● **What is needed**
Line count for "wImm": report how many lines in this material hold that string, with the number alone as the answer.

(Dataset extract begins)

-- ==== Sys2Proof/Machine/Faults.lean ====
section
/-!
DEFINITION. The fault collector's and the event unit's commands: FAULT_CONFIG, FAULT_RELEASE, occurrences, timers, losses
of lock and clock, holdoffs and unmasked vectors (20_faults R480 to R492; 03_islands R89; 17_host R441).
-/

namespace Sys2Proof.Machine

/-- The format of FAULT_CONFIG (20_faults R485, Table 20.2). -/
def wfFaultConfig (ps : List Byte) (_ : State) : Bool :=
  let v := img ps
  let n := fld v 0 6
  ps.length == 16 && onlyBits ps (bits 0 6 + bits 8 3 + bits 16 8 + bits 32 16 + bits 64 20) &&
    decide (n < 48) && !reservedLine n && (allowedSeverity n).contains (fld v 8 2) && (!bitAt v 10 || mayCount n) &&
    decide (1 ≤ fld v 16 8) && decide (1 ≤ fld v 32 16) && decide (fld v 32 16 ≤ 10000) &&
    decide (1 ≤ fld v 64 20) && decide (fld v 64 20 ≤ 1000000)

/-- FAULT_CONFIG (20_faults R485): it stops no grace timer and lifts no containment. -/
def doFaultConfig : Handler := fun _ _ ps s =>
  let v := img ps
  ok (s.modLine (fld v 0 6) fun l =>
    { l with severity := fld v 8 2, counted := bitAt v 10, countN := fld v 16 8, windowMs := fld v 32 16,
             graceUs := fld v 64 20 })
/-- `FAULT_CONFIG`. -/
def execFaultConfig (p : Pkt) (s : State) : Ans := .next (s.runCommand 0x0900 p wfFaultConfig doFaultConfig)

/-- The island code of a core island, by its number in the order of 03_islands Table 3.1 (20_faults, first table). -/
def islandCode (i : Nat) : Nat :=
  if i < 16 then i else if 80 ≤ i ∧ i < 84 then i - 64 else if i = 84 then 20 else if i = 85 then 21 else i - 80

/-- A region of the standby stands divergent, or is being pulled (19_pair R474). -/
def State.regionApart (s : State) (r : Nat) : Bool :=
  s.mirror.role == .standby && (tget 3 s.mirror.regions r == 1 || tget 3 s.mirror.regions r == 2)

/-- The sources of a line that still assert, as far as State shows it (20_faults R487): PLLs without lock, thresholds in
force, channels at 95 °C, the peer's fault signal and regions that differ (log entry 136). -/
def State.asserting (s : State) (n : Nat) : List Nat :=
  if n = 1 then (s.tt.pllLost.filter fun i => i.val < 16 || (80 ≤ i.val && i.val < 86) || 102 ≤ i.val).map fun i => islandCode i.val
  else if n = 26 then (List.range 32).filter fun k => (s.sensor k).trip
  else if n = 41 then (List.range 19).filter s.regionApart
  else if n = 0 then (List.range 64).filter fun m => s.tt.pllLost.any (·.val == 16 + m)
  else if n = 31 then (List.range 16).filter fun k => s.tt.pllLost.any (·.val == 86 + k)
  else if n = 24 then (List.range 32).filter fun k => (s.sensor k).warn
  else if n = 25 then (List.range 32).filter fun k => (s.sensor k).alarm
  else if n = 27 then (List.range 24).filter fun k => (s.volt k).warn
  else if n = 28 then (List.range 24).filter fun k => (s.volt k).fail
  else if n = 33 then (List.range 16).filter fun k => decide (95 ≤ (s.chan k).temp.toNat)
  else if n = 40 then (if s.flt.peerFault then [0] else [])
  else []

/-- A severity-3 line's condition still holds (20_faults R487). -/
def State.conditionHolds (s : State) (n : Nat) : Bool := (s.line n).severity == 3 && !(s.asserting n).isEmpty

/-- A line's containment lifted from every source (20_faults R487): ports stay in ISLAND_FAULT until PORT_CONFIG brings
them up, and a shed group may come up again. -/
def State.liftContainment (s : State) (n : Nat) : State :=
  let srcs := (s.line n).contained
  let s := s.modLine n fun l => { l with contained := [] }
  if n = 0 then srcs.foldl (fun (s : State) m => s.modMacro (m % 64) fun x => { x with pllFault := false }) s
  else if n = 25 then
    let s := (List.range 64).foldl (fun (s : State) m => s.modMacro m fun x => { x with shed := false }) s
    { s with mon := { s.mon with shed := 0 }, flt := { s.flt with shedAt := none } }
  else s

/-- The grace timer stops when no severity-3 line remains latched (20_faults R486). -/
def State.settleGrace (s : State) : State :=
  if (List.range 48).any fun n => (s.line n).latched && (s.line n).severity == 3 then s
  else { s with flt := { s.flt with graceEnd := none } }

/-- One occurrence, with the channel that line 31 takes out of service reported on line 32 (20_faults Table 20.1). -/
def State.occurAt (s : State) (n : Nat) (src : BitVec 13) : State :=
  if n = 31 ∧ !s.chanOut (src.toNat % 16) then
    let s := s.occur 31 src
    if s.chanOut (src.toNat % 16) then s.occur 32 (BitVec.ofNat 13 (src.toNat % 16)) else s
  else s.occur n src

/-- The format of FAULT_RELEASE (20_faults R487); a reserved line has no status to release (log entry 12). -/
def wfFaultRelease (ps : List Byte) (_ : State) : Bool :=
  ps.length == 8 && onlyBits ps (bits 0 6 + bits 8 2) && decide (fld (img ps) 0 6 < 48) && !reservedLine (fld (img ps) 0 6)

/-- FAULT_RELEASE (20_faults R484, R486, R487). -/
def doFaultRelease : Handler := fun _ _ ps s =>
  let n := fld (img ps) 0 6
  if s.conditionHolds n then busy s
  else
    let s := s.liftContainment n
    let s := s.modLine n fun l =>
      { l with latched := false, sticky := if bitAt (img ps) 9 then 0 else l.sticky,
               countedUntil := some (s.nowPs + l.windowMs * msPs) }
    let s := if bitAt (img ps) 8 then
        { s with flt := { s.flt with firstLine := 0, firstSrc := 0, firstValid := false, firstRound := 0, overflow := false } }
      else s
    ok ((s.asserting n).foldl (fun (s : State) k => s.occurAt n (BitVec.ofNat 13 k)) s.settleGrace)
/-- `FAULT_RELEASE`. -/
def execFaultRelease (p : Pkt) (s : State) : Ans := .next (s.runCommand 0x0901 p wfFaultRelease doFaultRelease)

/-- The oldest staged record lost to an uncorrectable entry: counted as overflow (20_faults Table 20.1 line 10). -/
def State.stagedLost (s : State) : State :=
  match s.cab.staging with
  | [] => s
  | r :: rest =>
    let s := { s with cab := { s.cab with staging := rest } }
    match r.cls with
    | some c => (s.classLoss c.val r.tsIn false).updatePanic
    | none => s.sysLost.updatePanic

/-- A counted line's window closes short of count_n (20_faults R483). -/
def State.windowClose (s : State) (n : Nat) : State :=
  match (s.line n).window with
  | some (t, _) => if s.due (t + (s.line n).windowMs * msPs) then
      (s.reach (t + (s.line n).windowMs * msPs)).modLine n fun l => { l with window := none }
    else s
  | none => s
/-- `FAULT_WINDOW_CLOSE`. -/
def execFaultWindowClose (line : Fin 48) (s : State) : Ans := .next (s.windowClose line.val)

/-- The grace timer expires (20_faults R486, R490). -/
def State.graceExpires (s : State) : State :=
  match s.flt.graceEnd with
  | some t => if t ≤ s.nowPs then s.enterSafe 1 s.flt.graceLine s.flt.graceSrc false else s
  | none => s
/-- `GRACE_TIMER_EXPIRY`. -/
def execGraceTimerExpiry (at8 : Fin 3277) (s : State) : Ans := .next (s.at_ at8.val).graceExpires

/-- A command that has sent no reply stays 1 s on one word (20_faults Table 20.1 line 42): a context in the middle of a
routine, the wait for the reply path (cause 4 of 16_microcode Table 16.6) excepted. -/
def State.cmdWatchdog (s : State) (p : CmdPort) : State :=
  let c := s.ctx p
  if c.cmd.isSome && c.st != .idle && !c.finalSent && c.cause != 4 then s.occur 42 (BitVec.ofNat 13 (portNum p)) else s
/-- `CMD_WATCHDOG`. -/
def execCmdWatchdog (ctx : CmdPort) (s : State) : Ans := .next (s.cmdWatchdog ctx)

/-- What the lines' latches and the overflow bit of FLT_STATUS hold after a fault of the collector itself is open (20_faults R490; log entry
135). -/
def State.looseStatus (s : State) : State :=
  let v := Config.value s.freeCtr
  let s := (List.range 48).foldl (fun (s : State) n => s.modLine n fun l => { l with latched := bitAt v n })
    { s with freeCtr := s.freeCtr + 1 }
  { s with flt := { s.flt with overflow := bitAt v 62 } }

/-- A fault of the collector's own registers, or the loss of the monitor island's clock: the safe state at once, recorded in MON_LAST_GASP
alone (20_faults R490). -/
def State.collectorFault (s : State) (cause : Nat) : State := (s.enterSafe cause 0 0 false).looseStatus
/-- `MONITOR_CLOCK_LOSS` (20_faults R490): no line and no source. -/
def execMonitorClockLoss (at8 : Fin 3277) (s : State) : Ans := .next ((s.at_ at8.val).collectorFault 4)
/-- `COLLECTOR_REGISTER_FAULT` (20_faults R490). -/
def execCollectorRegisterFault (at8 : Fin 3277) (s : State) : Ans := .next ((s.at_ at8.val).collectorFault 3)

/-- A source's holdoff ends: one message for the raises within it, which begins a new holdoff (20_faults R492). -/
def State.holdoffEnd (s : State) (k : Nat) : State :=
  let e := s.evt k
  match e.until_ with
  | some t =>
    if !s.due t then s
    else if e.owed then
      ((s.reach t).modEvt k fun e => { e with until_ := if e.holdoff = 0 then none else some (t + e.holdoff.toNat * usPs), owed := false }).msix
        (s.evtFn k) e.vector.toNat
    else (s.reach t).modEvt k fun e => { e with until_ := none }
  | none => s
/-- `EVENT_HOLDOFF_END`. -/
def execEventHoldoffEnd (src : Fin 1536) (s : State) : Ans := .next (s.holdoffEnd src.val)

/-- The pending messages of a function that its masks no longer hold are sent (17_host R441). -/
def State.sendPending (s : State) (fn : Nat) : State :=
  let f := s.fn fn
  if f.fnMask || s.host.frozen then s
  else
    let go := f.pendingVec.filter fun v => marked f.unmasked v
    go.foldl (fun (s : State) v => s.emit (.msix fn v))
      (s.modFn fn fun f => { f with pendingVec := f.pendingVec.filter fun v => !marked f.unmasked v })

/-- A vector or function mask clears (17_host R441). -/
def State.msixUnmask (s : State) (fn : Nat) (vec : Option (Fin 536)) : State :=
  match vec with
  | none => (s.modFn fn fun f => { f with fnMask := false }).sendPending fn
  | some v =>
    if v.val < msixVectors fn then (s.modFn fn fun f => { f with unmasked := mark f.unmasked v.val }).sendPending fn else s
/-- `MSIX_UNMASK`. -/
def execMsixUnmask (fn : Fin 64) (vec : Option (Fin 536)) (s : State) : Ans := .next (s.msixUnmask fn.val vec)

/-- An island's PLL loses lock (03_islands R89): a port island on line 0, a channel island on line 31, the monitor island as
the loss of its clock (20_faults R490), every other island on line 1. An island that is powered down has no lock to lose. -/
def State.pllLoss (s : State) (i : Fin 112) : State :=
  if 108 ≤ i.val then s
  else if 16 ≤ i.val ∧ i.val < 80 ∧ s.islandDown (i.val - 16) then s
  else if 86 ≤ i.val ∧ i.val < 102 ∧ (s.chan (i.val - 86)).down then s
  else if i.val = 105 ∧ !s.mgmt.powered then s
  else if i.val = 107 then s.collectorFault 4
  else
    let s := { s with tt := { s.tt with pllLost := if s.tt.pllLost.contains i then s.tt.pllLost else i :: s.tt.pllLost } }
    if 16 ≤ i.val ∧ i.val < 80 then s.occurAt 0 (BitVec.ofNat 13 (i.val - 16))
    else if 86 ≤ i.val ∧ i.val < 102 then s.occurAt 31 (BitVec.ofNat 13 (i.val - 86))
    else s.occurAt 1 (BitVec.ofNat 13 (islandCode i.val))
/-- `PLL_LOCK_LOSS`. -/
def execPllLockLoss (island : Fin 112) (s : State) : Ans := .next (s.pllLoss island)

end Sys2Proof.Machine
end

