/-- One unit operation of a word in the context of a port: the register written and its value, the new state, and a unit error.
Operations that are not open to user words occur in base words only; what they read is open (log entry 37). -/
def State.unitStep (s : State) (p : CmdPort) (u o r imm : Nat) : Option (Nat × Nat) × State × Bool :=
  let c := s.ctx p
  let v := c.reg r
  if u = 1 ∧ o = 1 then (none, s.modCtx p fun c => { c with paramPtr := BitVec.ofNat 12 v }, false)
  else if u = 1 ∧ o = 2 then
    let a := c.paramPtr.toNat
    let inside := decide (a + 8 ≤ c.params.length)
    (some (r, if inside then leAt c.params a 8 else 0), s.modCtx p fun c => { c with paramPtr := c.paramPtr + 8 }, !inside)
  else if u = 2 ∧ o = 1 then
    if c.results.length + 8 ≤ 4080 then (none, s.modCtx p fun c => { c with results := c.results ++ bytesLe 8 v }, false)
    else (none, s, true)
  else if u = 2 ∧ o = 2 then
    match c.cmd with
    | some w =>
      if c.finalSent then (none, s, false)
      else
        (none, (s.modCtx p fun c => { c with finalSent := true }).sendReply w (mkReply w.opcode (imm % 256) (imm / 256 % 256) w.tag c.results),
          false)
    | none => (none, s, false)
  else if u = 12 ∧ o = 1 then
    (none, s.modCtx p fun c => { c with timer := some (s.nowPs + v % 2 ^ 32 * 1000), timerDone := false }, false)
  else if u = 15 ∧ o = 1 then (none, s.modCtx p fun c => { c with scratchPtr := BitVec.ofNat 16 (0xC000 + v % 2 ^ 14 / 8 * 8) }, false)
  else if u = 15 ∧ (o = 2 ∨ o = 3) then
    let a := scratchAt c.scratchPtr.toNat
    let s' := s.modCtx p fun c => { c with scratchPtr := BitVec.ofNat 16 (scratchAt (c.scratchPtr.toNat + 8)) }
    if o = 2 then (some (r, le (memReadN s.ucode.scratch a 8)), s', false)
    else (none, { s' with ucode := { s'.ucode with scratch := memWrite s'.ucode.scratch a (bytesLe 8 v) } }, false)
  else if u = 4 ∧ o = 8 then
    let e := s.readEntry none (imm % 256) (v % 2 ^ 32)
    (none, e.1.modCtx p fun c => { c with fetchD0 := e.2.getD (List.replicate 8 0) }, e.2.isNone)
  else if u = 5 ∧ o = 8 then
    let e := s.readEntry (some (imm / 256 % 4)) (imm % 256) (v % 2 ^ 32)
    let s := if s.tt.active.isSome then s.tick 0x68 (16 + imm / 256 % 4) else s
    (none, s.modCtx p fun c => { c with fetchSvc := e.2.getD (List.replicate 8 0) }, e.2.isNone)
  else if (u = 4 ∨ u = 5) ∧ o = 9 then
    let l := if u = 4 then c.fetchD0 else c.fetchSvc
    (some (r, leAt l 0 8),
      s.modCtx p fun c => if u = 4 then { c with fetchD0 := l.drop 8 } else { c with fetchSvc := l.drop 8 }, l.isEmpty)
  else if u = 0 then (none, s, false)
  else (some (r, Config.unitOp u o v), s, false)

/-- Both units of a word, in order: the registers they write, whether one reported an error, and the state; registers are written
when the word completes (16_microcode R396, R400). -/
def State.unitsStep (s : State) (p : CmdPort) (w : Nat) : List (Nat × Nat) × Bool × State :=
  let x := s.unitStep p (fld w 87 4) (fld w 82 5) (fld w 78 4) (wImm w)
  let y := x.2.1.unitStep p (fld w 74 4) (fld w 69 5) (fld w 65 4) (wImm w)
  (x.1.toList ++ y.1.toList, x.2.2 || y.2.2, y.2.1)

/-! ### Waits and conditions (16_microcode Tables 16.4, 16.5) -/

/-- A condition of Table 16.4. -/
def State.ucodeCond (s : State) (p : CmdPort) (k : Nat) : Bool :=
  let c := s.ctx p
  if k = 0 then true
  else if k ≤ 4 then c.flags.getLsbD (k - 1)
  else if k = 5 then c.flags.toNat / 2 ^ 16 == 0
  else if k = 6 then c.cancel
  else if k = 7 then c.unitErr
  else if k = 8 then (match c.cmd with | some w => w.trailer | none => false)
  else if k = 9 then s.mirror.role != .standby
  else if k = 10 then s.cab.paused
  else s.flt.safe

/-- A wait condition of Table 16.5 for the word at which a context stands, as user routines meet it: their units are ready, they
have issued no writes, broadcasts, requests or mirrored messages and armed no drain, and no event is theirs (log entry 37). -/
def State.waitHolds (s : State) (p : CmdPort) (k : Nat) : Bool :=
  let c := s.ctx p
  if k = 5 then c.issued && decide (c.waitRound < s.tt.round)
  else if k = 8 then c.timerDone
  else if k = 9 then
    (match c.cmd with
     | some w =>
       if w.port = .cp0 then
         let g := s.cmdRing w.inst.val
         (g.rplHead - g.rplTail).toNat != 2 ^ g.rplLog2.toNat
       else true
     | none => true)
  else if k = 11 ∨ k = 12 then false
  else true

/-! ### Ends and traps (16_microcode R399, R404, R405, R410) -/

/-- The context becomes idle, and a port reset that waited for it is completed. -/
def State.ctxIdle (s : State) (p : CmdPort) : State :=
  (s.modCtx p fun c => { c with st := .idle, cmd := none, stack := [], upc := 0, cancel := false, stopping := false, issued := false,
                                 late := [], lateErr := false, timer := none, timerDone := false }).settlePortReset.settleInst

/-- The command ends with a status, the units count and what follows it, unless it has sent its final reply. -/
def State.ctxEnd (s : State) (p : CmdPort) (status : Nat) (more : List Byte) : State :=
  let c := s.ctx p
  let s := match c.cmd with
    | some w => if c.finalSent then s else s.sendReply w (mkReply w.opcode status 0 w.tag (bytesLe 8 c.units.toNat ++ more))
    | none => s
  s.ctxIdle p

(Dataset extract ends)

● **Result below**
2